Kernel work — NV24/NV42 RGBA

Mirrors PR #17 (NV12/NV21) shape: dual const generic `<const SWAP_UV: bool, const ALPHA: bool>` on a single shared `nv24_or_nv42_to_rgb_or_rgba_row_impl` kernel per backend, with 4 thin wrappers (NV24 RGB / NV42 RGB / NV24 RGBA / NV42 RGBA) forwarding the 4 `(SWAP_UV, ALPHA)` combinations.
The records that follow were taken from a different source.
-- ==== Sys2Proof/Laws/State.lean ====
section
/-! SUPPORT. One lemma for each field and each update (generated), so that no proof unfolds a record update. -/

namespace Sys2Proof.Machine

variable (s : State)

theorem word_add_one_one (a : Word) : a + 1#16 + 1#16 = a + 2#16 := by
  rw [BitVec.add_assoc]; rfl

@[ext] theorem State.eq_of_fields {s t : State} (regs : s.regs = t.regs) (afAlt : s.afAlt = t.afAlt) (bcAlt : s.bcAlt = t.bcAlt) (deAlt : s.deAlt = t.deAlt) (hlAlt : s.hlAlt = t.hlAlt) (ix : s.ix = t.ix) (iy : s.iy = t.iy) (sp : s.sp = t.sp) (pc : s.pc = t.pc) (wz : s.wz = t.wz) (iReg : s.iReg = t.iReg) (rReg : s.rReg = t.rReg) (iff1 : s.iff1 = t.iff1) (iff2 : s.iff2 = t.iff2) (im : s.im = t.im) (sig : s.sig = t.sig) (blocked : s.blocked = t.blocked) (inOp : s.inOp = t.inOp) (prefixMode : s.prefixMode = t.prefixMode) (indexMode : s.indexMode = t.indexMode) (opCode : s.opCode = t.opCode) (tacts : s.tacts = t.tacts) (mem : s.mem = t.mem) (cfg : s.cfg = t.cfg) (disp : s.disp = t.disp) (log : s.log = t.log) (portInputs : s.portInputs = t.portInputs) (portReads : s.portReads = t.portReads) : s = t := by
  cases s; cases t; simp_all

/-! ### `tick` -/

@[simp] theorem State.tick_regs (n : Nat) : (s.tick n).regs = s.regs := rfl
@[simp] theorem State.tick_afAlt (n : Nat) : (s.tick n).afAlt = s.afAlt := rfl
@[simp] theorem State.tick_bcAlt (n : Nat) : (s.tick n).bcAlt = s.bcAlt := rfl
@[simp] theorem State.tick_deAlt (n : Nat) : (s.tick n).deAlt = s.deAlt := rfl
@[simp] theorem State.tick_hlAlt (n : Nat) : (s.tick n).hlAlt = s.hlAlt := rfl
@[simp] theorem State.tick_ix (n : Nat) : (s.tick n).ix = s.ix := rfl
@[simp] theorem State.tick_iy (n : Nat) : (s.tick n).iy = s.iy := rfl
@[simp] theorem State.tick_sp (n : Nat) : (s.tick n).sp = s.sp := rfl
@[simp] theorem State.tick_pc (n : Nat) : (s.tick n).pc = s.pc := rfl
@[simp] theorem State.tick_wz (n : Nat) : (s.tick n).wz = s.wz := rfl
@[simp] theorem State.tick_iReg (n : Nat) : (s.tick n).iReg = s.iReg := rfl
@[simp] theorem State.tick_rReg (n : Nat) : (s.tick n).rReg = s.rReg := rfl
@[simp] theorem State.tick_iff1 (n : Nat) : (s.tick n).iff1 = s.iff1 := rfl
@[simp] theorem State.tick_iff2 (n : Nat) : (s.tick n).iff2 = s.iff2 := rfl
@[simp] theorem State.tick_im (n : Nat) : (s.tick n).im = s.im := rfl
@[simp] theorem State.tick_sig (n : Nat) : (s.tick n).sig = s.sig := rfl
@[simp] theorem State.tick_blocked (n : Nat) : (s.tick n).blocked = s.blocked := rfl
@[simp] theorem State.tick_inOp (n : Nat) : (s.tick n).inOp = s.inOp := rfl
@[simp] theorem State.tick_prefixMode (n : Nat) : (s.tick n).prefixMode = s.prefixMode := rfl
@[simp] theorem State.tick_indexMode (n : Nat) : (s.tick n).indexMode = s.indexMode := rfl
@[simp] theorem State.tick_opCode (n : Nat) : (s.tick n).opCode = s.opCode := rfl
@[simp] theorem State.tick_tacts (n : Nat) : (s.tick n).tacts = s.tacts + n := rfl
@[simp] theorem State.tick_mem (n : Nat) : (s.tick n).mem = s.mem := rfl
@[simp] theorem State.tick_cfg (n : Nat) : (s.tick n).cfg = s.cfg := rfl
@[simp] theorem State.tick_disp (n : Nat) : (s.tick n).disp = s.disp := rfl
@[simp] theorem State.tick_log (n : Nat) : (s.tick n).log = s.log := rfl
@[simp] theorem State.tick_portInputs (n : Nat) : (s.tick n).portInputs = s.portInputs := rfl
@[simp] theorem State.tick_portReads (n : Nat) : (s.tick n).portReads = s.portReads := rfl

/-! ### `note` -/

@[simp] theorem State.note_regs (k : BusKind) (a : Word) (v : Byte) : (s.note k a v).regs = s.regs := rfl
@[simp] theorem State.note_afAlt (k : BusKind) (a : Word) (v : Byte) : (s.note k a v).afAlt = s.afAlt := rfl
@[simp] theorem State.note_bcAlt (k : BusKind) (a : Word) (v : Byte) : (s.note k a v).bcAlt = s.bcAlt := rfl
@[simp] theorem State.note_deAlt (k : BusKind) (a : Word) (v : Byte) : (s.note k a v).deAlt = s.deAlt := rfl
@[simp] theorem State.note_hlAlt (k : BusKind) (a : Word) (v : Byte) : (s.note k a v).hlAlt = s.hlAlt := rfl
@[simp] theorem State.note_ix (k : BusKind) (a : Word) (v : Byte) : (s.note k a v).ix = s.ix := rfl
@[simp] theorem State.note_iy (k : BusKind) (a : Word) (v : Byte) : (s.note k a v).iy = s.iy := rfl
@[simp] theorem State.note_sp (k : BusKind) (a : Word) (v : Byte) : (s.note k a v).sp = s.sp := rfl
@[simp] theorem State.note_pc (k : BusKind) (a : Word) (v : Byte) : (s.note k a v).pc = s.pc := rfl
@[simp] theorem State.note_wz (k : BusKind) (a : Word) (v : Byte) : (s.note k a v).wz = s.wz := rfl
@[simp] theorem State.note_iReg (k : BusKind) (a : Word) (v : Byte) : (s.note k a v).iReg = s.iReg := rfl
@[simp] theorem State.note_rReg (k : BusKind) (a : Word) (v : Byte) : (s.note k a v).rReg = s.rReg := rfl
@[simp] theorem State.note_iff1 (k : BusKind) (a : Word) (v : Byte) : (s.note k a v).iff1 = s.iff1 := rfl
@[simp] theorem State.note_iff2 (k : BusKind) (a : Word) (v : Byte) : (s.note k a v).iff2 = s.iff2 := rfl
@[simp] theorem State.note_im (k : BusKind) (a : Word) (v : Byte) : (s.note k a v).im = s.im := rfl
@[simp] theorem State.note_sig (k : BusKind) (a : Word) (v : Byte) : (s.note k a v).sig = s.sig := rfl
@[simp] theorem State.note_blocked (k : BusKind) (a : Word) (v : Byte) : (s.note k a v).blocked = s.blocked := rfl
@[simp] theorem State.note_inOp (k : BusKind) (a : Word) (v : Byte) : (s.note k a v).inOp = s.inOp := rfl
@[simp] theorem State.note_prefixMode (k : BusKind) (a : Word) (v : Byte) : (s.note k a v).prefixMode = s.prefixMode := rfl
@[simp] theorem State.note_indexMode (k : BusKind) (a : Word) (v : Byte) : (s.note k a v).indexMode = s.indexMode := rfl
@[simp] theorem State.note_opCode (k : BusKind) (a : Word) (v : Byte) : (s.note k a v).opCode = s.opCode := rfl
@[simp] theorem State.note_tacts (k : BusKind) (a : Word) (v : Byte) : (s.note k a v).tacts = s.tacts := rfl
@[simp] theorem State.note_mem (k : BusKind) (a : Word) (v : Byte) : (s.note k a v).mem = s.mem := rfl
@[simp] theorem State.note_cfg (k : BusKind) (a : Word) (v : Byte) : (s.note k a v).cfg = s.cfg := rfl
@[simp] theorem State.note_disp (k : BusKind) (a : Word) (v : Byte) : (s.note k a v).disp = s.disp := rfl
@[simp] theorem State.note_log (k : BusKind) (a : Word) (v : Byte) : (s.note k a v).log = ⟨k, a, v, s.tacts⟩ :: s.log := rfl
@[simp] theorem State.note_portInputs (k : BusKind) (a : Word) (v : Byte) : (s.note k a v).portInputs = s.portInputs := rfl
@[simp] theorem State.note_portReads (k : BusKind) (a : Word) (v : Byte) : (s.note k a v).portReads = s.portReads := rfl

/-! ### `setPc` -/

@[simp] theorem State.setPc_regs (v : Word) : (s.setPc v).regs = s.regs := rfl
@[simp] theorem State.setPc_afAlt (v : Word) : (s.setPc v).afAlt = s.afAlt := rfl
@[simp] theorem State.setPc_bcAlt (v : Word) : (s.setPc v).bcAlt = s.bcAlt := rfl
@[simp] theorem State.setPc_deAlt (v : Word) : (s.setPc v).deAlt = s.deAlt := rfl
@[simp] theorem State.setPc_hlAlt (v : Word) : (s.setPc v).hlAlt = s.hlAlt := rfl
@[simp] theorem State.setPc_ix (v : Word) : (s.setPc v).ix = s.ix := rfl
@[simp] theorem State.setPc_iy (v : Word) : (s.setPc v).iy = s.iy := rfl
@[simp] theorem State.setPc_sp (v : Word) : (s.setPc v).sp = s.sp := rfl
@[simp] theorem State.setPc_pc (v : Word) : (s.setPc v).pc = v := rfl
@[simp] theorem State.setPc_wz (v : Word) : (s.setPc v).wz = s.wz := rfl
@[simp] theorem State.setPc_iReg (v : Word) : (s.setPc v).iReg = s.iReg := rfl
@[simp] theorem State.setPc_rReg (v : Word) : (s.setPc v).rReg = s.rReg := rfl
@[simp] theorem State.setPc_iff1 (v : Word) : (s.setPc v).iff1 = s.iff1 := rfl
@[simp] theorem State.setPc_iff2 (v : Word) : (s.setPc v).iff2 = s.iff2 := rfl
@[simp] theorem State.setPc_im (v : Word) : (s.setPc v).im = s.im := rfl
@[simp] theorem State.setPc_sig (v : Word) : (s.setPc v).sig = s.sig := rfl
@[simp] theorem State.setPc_blocked (v : Word) : (s.setPc v).blocked = s.blocked := rfl
@[simp] theorem State.setPc_inOp (v : Word) : (s.setPc v).inOp = s.inOp := rfl
@[simp] theorem State.setPc_prefixMode (v : Word) : (s.setPc v).prefixMode = s.prefixMode := rfl
@[simp] theorem State.setPc_indexMode (v : Word) : (s.setPc v).indexMode = s.indexMode := rfl
@[simp] theorem State.setPc_opCode (v : Word) : (s.setPc v).opCode = s.opCode := rfl
@[simp] theorem State.setPc_tacts (v : Word) : (s.setPc v).tacts = s.tacts := rfl
@[simp] theorem State.setPc_mem (v : Word) : (s.setPc v).mem = s.mem := rfl
@[simp] theorem State.setPc_cfg (v : Word) : (s.setPc v).cfg = s.cfg := rfl
@[simp] theorem State.setPc_disp (v : Word) : (s.setPc v).disp = s.disp := rfl
@[simp] theorem State.setPc_log (v : Word) : (s.setPc v).log = s.log := rfl
@[simp] theorem State.setPc_portInputs (v : Word) : (s.setPc v).portInputs = s.portInputs := rfl
@[simp] theorem State.setPc_portReads (v : Word) : (s.setPc v).portReads = s.portReads := rfl
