theorem Quiet.resAtHl (b : BitNo) (hq : Quiet s t) : Quiet s (Sys2Proof.Machine.resAtHl b t) := by
  unfold Sys2Proof.Machine.resAtHl
  repeat (first | with_reducible exact hq | with_reducible apply Quiet.setPc | with_reducible apply Quiet.setWz | with_reducible apply Quiet.setSp | with_reducible apply Quiet.setReg | with_reducible apply Quiet.setA | with_reducible apply Quiet.setF | with_reducible apply Quiet.setB | with_reducible apply Quiet.setBc | with_reducible apply Quiet.setDe | with_reducible apply Quiet.setHl | with_reducible apply Quiet.setAf | with_reducible apply Quiet.setPair | with_reducible apply Quiet.setQPair | with_reducible apply Quiet.setXy | with_reducible apply Quiet.setHalf | with_reducible apply Quiet.alu | with_reducible apply Quiet.incF | with_reducible apply Quiet.decF | with_reducible apply Quiet.rotA | with_reducible apply Quiet.tick | with_reducible apply Quiet.rd | with_reducible apply Quiet.imm8 | with_reducible apply Quiet.wr | with_reducible apply Quiet.note | with_reducible apply Quiet.portRd | with_reducible apply Quiet.portWr | with_reducible apply Quiet.imm16 | with_reducible apply Quiet.push16 | with_reducible apply Quiet.pop16 | with_reducible apply Quiet.takenDelay | with_reducible apply Quiet.loadA | with_reducible apply Quiet.storeA | with_reducible apply Quiet.readWord | with_reducible apply Quiet.writeWord | with_reducible apply Quiet.exchangeTop | with_reducible apply Quiet.incMem | with_reducible apply Quiet.decMem | with_reducible apply Quiet.jumpRelative | with_reducible apply Quiet.callTo | with_reducible apply Quiet.returnTo | with_reducible apply Quiet.readDisplacement | with_reducible apply Quiet.rdModify | with_reducible apply Quiet.rotMem | with_reducible apply Quiet.atDisplacement | with_reducible apply Quiet.inputC | with_reducible apply Quiet.loadIR | with_reducible apply Quiet.nibbleRotate | with_reducible apply Quiet.repeatWz | with_reducible apply Quiet.repeatPc | with_reducible apply Quiet.blockLoad | with_reducible apply Quiet.blockLoadRepeat | with_reducible apply Quiet.blockCompare | with_reducible apply Quiet.blockCompareRepeat | with_reducible apply Quiet.blockIn | with_reducible apply Quiet.blockInRepeat | with_reducible apply Quiet.blockOut | with_reducible apply Quiet.blockOutRepeat | with_reducible apply Quiet.rotXyd | with_reducible apply Quiet.resXyd | with_reducible apply Quiet.setXyd | with_reducible apply Quiet.bitXyd)

theorem Quiet.setBitReg (b : BitNo) (r : Reg8) (hq : Quiet s t) : Quiet s (Sys2Proof.Machine.setBitReg b r t) := by
  unfold Sys2Proof.Machine.setBitReg
  repeat (first | with_reducible exact hq | with_reducible apply Quiet.setPc | with_reducible apply Quiet.setWz | with_reducible apply Quiet.setSp | with_reducible apply Quiet.setReg | with_reducible apply Quiet.setA | with_reducible apply Quiet.setF | with_reducible apply Quiet.setB | with_reducible apply Quiet.setBc | with_reducible apply Quiet.setDe | with_reducible apply Quiet.setHl | with_reducible apply Quiet.setAf | with_reducible apply Quiet.setPair | with_reducible apply Quiet.setQPair | with_reducible apply Quiet.setXy | with_reducible apply Quiet.setHalf | with_reducible apply Quiet.alu | with_reducible apply Quiet.incF | with_reducible apply Quiet.decF | with_reducible apply Quiet.rotA | with_reducible apply Quiet.tick | with_reducible apply Quiet.rd | with_reducible apply Quiet.imm8 | with_reducible apply Quiet.wr | with_reducible apply Quiet.note | with_reducible apply Quiet.portRd | with_reducible apply Quiet.portWr | with_reducible apply Quiet.imm16 | with_reducible apply Quiet.push16 | with_reducible apply Quiet.pop16 | with_reducible apply Quiet.takenDelay | with_reducible apply Quiet.loadA | with_reducible apply Quiet.storeA | with_reducible apply Quiet.readWord | with_reducible apply Quiet.writeWord | with_reducible apply Quiet.exchangeTop | with_reducible apply Quiet.incMem | with_reducible apply Quiet.decMem | with_reducible apply Quiet.jumpRelative | with_reducible apply Quiet.callTo | with_reducible apply Quiet.returnTo | with_reducible apply Quiet.readDisplacement | with_reducible apply Quiet.rdModify | with_reducible apply Quiet.rotMem | with_reducible apply Quiet.atDisplacement | with_reducible apply Quiet.inputC | with_reducible apply Quiet.loadIR | with_reducible apply Quiet.nibbleRotate | with_reducible apply Quiet.repeatWz | with_reducible apply Quiet.repeatPc | with_reducible apply Quiet.blockLoad | with_reducible apply Quiet.blockLoadRepeat | with_reducible apply Quiet.blockCompare | with_reducible apply Quiet.blockCompareRepeat | with_reducible apply Quiet.blockIn | with_reducible apply Quiet.blockInRepeat | with_reducible apply Quiet.blockOut | with_reducible apply Quiet.blockOutRepeat | with_reducible apply Quiet.rotXyd | with_reducible apply Quiet.resXyd | with_reducible apply Quiet.setXyd | with_reducible apply Quiet.bitXyd)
The compiler monomorphizes into 4 separate functions; the `if ALPHA` branch and the unused alpha-vector splat are DCE'd at each call site.

File	What's added
`row/scalar.rs`	NV24/NV42 RGBA + `<SWAP_UV, ALPHA>` template + `expand_rgb_to_rgba_row` helper
`arch/neon.rs`	NV24/NV42 RGBA; uses `vst4q_u8` when `ALPHA = true`, `vst3q_u8` otherwise
`arch/x86_sse41.rs`	NV24/NV42 RGBA; reuses `write_rgba_16` from PR #16
`arch/x86_avx2.rs`	NV24/NV42 RGBA; reuses `write_rgba_32` from PR #16
`arch/x86_avx512.rs`	NV24/NV42 RGBA; reuses `write_rgba_64` from PR #16
`arch/wasm_simd128.rs`	NV24/NV42 RGBA; reuses wasm `write_rgba_16` from PR #16

Strategy A — combined RGB→RGBA fan-out

Tranches 1–4a wired RGB and RGBA as independent kernel calls — when a caller attached both `with_rgb` and `with_rgba`, `MixedSinker::process` ran the YUV→RGB per-pixel math twice. Copilot review of PR #19 (`src/sinker/mixed.rs:1648`) flagged this.

This PR addresses it by:

Adding `pub(crate) fn expand_rgb_to_rgba_row(rgb, rgba_out, width)` in `row/scalar.rs` — memory-bound copy + `0xFF` alpha pad.
Reworking each `MixedSinker::process` across all 8 wired families (Yuv420p, Yuv422p, Yuv444p, Nv12, Nv16, Nv21, Nv24, Nv42). Output mode resolution per row:
- RGBA-only (no RGB / HSV): dedicated `*_to_rgba_row` kernel directly into the output buffer.
- RGB / HSV (± RGBA): RGB kernel once into `rgb_row` (or `rgb_scratch`), then HSV derivation if requested, then `expand_rgb_to_rgba_row` if RGBA also requested.

Effective memory traffic for the both-buffers case: 3W RGB write + 3W L1-hot read + 4W RGBA write ≈ 7W — same as a hypothetical combined kernel ("Strategy B"), at ~1/10th the LOC.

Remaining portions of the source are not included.